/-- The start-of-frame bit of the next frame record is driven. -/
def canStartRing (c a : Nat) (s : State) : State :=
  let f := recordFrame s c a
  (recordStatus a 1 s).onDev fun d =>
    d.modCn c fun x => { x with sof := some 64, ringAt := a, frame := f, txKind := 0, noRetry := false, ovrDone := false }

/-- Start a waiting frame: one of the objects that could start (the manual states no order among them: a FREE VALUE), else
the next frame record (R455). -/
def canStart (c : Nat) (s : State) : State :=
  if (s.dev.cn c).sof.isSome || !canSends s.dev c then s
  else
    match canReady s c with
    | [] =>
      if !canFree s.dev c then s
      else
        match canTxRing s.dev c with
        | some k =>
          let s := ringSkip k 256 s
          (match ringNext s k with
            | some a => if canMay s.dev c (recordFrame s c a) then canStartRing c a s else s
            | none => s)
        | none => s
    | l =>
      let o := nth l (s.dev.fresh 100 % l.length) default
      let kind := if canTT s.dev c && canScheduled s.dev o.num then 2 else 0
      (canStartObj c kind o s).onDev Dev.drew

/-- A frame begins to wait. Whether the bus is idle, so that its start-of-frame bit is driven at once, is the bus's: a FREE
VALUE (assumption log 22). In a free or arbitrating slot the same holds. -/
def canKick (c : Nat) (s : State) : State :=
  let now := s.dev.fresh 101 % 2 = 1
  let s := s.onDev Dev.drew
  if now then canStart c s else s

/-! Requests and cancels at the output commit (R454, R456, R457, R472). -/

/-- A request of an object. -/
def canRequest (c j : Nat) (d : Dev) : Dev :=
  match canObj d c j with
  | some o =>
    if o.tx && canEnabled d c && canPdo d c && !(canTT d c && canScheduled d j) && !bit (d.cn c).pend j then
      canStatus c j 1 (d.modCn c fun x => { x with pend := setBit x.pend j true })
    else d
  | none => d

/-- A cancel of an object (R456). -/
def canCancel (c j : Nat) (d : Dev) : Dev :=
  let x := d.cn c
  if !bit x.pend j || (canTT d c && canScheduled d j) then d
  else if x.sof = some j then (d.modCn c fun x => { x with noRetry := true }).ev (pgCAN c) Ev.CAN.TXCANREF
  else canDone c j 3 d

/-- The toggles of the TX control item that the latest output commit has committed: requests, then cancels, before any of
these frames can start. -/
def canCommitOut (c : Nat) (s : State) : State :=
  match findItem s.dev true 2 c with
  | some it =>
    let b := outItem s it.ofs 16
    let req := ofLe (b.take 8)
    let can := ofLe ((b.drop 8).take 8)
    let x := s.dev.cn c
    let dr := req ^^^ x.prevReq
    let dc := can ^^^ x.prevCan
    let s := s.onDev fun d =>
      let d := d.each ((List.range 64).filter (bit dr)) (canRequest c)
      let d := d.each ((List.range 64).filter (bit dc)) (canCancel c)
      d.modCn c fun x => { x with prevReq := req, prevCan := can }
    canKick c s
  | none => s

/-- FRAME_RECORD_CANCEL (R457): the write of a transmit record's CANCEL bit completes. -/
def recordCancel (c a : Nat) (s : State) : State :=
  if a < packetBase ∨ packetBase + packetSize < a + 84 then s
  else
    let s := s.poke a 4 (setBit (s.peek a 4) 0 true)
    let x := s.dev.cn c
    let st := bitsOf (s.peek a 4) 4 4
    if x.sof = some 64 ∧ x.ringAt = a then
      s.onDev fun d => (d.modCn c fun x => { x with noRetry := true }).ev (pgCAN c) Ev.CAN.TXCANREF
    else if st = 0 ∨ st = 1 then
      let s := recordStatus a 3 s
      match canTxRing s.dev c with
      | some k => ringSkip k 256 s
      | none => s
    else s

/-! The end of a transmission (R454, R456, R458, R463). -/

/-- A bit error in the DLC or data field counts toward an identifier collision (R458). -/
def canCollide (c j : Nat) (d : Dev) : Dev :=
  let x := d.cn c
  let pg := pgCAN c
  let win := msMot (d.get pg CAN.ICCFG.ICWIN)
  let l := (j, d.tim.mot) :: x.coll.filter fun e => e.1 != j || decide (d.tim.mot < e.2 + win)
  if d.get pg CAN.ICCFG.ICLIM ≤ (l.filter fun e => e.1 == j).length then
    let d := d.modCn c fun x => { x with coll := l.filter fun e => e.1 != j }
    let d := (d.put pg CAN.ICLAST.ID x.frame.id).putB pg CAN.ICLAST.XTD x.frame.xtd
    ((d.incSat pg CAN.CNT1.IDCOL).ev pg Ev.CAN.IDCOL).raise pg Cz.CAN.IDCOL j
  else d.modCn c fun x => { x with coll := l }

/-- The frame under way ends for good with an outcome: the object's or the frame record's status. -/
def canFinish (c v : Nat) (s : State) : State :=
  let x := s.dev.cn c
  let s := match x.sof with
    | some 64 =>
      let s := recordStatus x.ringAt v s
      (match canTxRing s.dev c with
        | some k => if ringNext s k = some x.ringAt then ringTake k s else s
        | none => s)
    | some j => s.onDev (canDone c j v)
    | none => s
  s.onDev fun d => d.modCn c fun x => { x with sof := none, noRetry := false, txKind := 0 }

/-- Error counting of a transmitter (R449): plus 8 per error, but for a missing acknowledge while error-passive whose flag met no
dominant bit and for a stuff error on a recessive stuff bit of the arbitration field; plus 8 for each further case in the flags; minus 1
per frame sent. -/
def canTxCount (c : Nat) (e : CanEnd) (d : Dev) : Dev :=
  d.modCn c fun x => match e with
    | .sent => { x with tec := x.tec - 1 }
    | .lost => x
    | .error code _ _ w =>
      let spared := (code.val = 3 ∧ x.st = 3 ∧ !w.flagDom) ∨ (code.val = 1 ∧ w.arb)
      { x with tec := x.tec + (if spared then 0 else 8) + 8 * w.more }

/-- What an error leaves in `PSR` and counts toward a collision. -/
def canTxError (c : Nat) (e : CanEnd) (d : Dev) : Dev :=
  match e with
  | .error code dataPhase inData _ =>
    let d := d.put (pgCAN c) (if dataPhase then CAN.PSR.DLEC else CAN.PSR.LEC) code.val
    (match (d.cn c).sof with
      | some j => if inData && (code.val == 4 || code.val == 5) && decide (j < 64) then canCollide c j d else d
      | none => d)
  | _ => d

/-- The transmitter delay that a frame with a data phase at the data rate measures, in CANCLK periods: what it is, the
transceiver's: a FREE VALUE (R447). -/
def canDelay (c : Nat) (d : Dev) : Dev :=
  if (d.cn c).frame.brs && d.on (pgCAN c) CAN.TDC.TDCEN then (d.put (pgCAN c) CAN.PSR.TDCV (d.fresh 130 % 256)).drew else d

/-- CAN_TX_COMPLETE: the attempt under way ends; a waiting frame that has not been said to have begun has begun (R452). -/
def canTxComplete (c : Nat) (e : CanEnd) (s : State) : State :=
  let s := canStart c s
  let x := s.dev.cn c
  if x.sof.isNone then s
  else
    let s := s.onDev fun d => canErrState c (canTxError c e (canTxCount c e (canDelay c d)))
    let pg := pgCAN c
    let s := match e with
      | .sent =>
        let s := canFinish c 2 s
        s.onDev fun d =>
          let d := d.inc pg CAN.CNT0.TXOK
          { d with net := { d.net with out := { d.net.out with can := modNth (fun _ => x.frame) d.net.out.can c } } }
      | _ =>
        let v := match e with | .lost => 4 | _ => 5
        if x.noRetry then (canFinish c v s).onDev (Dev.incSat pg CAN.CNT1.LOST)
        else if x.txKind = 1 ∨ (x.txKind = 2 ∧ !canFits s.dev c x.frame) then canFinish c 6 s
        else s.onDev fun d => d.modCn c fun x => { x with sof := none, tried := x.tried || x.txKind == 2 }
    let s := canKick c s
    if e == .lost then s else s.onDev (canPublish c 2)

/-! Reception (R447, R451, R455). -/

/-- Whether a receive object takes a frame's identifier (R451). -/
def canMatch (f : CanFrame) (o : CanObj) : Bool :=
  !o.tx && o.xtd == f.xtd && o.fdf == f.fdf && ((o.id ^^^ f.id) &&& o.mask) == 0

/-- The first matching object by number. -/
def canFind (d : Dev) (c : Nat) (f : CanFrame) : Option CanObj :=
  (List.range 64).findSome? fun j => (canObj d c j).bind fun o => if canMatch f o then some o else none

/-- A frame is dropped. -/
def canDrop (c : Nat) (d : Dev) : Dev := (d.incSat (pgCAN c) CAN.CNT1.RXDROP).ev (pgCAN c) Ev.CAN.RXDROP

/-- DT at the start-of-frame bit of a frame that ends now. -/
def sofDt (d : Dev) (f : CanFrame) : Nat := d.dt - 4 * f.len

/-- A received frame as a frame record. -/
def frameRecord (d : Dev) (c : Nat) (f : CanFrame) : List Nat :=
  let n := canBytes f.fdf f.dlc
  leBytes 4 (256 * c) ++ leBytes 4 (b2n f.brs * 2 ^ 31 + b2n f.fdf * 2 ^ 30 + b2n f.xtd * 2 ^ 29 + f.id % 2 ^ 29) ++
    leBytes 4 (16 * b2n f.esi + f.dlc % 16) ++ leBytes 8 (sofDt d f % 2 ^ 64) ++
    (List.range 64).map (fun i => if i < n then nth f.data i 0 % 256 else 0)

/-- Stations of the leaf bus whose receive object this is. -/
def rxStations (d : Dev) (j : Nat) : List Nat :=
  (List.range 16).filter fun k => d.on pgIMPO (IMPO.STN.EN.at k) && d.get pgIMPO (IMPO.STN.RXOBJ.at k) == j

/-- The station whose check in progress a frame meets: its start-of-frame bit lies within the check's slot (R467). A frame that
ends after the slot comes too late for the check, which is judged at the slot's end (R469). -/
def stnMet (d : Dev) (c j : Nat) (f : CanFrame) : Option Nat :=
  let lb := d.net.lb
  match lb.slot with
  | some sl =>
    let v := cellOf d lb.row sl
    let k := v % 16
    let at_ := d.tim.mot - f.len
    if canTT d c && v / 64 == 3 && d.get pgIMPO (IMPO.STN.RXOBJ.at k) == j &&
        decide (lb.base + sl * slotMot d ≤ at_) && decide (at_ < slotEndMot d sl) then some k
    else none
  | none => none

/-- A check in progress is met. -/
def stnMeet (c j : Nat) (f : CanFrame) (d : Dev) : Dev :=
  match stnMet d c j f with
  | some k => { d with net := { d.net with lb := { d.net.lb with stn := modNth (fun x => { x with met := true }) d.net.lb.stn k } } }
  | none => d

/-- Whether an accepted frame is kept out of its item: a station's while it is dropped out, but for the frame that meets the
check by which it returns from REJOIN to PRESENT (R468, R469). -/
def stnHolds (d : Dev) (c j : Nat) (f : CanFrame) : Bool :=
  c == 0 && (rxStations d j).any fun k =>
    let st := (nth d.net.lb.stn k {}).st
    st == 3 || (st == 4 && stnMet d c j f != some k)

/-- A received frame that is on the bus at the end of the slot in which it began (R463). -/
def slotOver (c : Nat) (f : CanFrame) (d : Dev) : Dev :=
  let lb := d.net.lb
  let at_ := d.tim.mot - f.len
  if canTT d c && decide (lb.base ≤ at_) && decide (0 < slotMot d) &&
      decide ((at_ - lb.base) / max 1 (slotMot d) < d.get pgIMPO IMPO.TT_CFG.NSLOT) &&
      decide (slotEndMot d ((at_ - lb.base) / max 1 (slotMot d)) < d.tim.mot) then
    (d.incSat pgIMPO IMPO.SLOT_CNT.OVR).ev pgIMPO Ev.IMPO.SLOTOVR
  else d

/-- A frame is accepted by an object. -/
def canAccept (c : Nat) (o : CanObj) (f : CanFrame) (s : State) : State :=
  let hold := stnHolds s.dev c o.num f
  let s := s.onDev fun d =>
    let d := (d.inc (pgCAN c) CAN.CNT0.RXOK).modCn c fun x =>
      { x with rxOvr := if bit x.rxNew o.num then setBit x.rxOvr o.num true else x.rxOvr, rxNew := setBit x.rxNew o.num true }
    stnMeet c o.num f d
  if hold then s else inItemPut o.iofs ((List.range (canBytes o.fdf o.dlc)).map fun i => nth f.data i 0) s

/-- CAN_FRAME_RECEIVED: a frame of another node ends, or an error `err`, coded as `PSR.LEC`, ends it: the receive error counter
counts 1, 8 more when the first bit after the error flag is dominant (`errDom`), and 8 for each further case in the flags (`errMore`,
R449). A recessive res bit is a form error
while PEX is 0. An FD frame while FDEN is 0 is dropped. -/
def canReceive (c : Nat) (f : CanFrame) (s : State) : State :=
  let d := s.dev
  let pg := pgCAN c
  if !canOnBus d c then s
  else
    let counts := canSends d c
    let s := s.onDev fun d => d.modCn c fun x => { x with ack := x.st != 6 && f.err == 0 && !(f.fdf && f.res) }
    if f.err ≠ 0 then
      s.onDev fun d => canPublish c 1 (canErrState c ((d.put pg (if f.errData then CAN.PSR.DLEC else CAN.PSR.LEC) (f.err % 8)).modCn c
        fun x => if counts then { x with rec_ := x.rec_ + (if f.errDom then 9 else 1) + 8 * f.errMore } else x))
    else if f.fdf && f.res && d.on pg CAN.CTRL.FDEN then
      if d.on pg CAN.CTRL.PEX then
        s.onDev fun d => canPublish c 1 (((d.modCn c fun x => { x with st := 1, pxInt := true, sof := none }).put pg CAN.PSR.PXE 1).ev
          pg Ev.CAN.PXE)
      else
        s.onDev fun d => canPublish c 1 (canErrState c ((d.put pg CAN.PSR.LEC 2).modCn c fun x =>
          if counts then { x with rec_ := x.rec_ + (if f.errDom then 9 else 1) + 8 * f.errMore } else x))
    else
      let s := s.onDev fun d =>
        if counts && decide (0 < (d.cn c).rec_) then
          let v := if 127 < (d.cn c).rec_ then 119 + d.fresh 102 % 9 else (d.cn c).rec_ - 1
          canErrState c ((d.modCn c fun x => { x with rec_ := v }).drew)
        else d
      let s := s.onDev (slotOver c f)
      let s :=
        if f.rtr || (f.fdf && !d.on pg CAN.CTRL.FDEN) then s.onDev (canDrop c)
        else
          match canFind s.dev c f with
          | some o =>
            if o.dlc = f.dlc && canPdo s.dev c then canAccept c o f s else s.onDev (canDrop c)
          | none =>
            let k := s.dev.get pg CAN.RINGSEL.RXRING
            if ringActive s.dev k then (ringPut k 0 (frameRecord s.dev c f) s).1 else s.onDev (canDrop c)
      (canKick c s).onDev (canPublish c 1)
----------------
- TASK BRIEF:
From the first line of the data above to the line holding "let now := s.dev.fresh 101 % 2 = 1", reproduce each line exactly; emit no other lines.

- ANSWER BOX:
/-- The start-of-frame bit of the next frame record is driven. -/
def canStartRing (c a : Nat) (s : State) : State :=
  let f := recordFrame s c a
  (recordStatus a 1 s).onDev fun d =>
    d.modCn c fun x => { x with sof := some 64, ringAt := a, frame := f, txKind := 0, noRetry := false, ovrDone := false }

/-- Start a waiting frame: one of the objects that could start (the manual states no order among them: a FREE VALUE), else
the next frame record (R455). -/
def canStart (c : Nat) (s : State) : State :=
  if (s.dev.cn c).sof.isSome || !canSends s.dev c then s
  else
    match canReady s c with
    | [] =>
      if !canFree s.dev c then s
      else
        match canTxRing s.dev c with
        | some k =>
          let s := ringSkip k 256 s
          (match ringNext s k with
            | some a => if canMay s.dev c (recordFrame s c a) then canStartRing c a s else s
            | none => s)
        | none => s
    | l =>
      let o := nth l (s.dev.fresh 100 % l.length) default
      let kind := if canTT s.dev c && canScheduled s.dev o.num then 2 else 0
      (canStartObj c kind o s).onDev Dev.drew

/-- A frame begins to wait. Whether the bus is idle, so that its start-of-frame bit is driven at once, is the bus's: a FREE
VALUE (assumption log 22). In a free or arbitrating slot the same holds. -/
def canKick (c : Nat) (s : State) : State :=
  let now := s.dev.fresh 101 % 2 = 1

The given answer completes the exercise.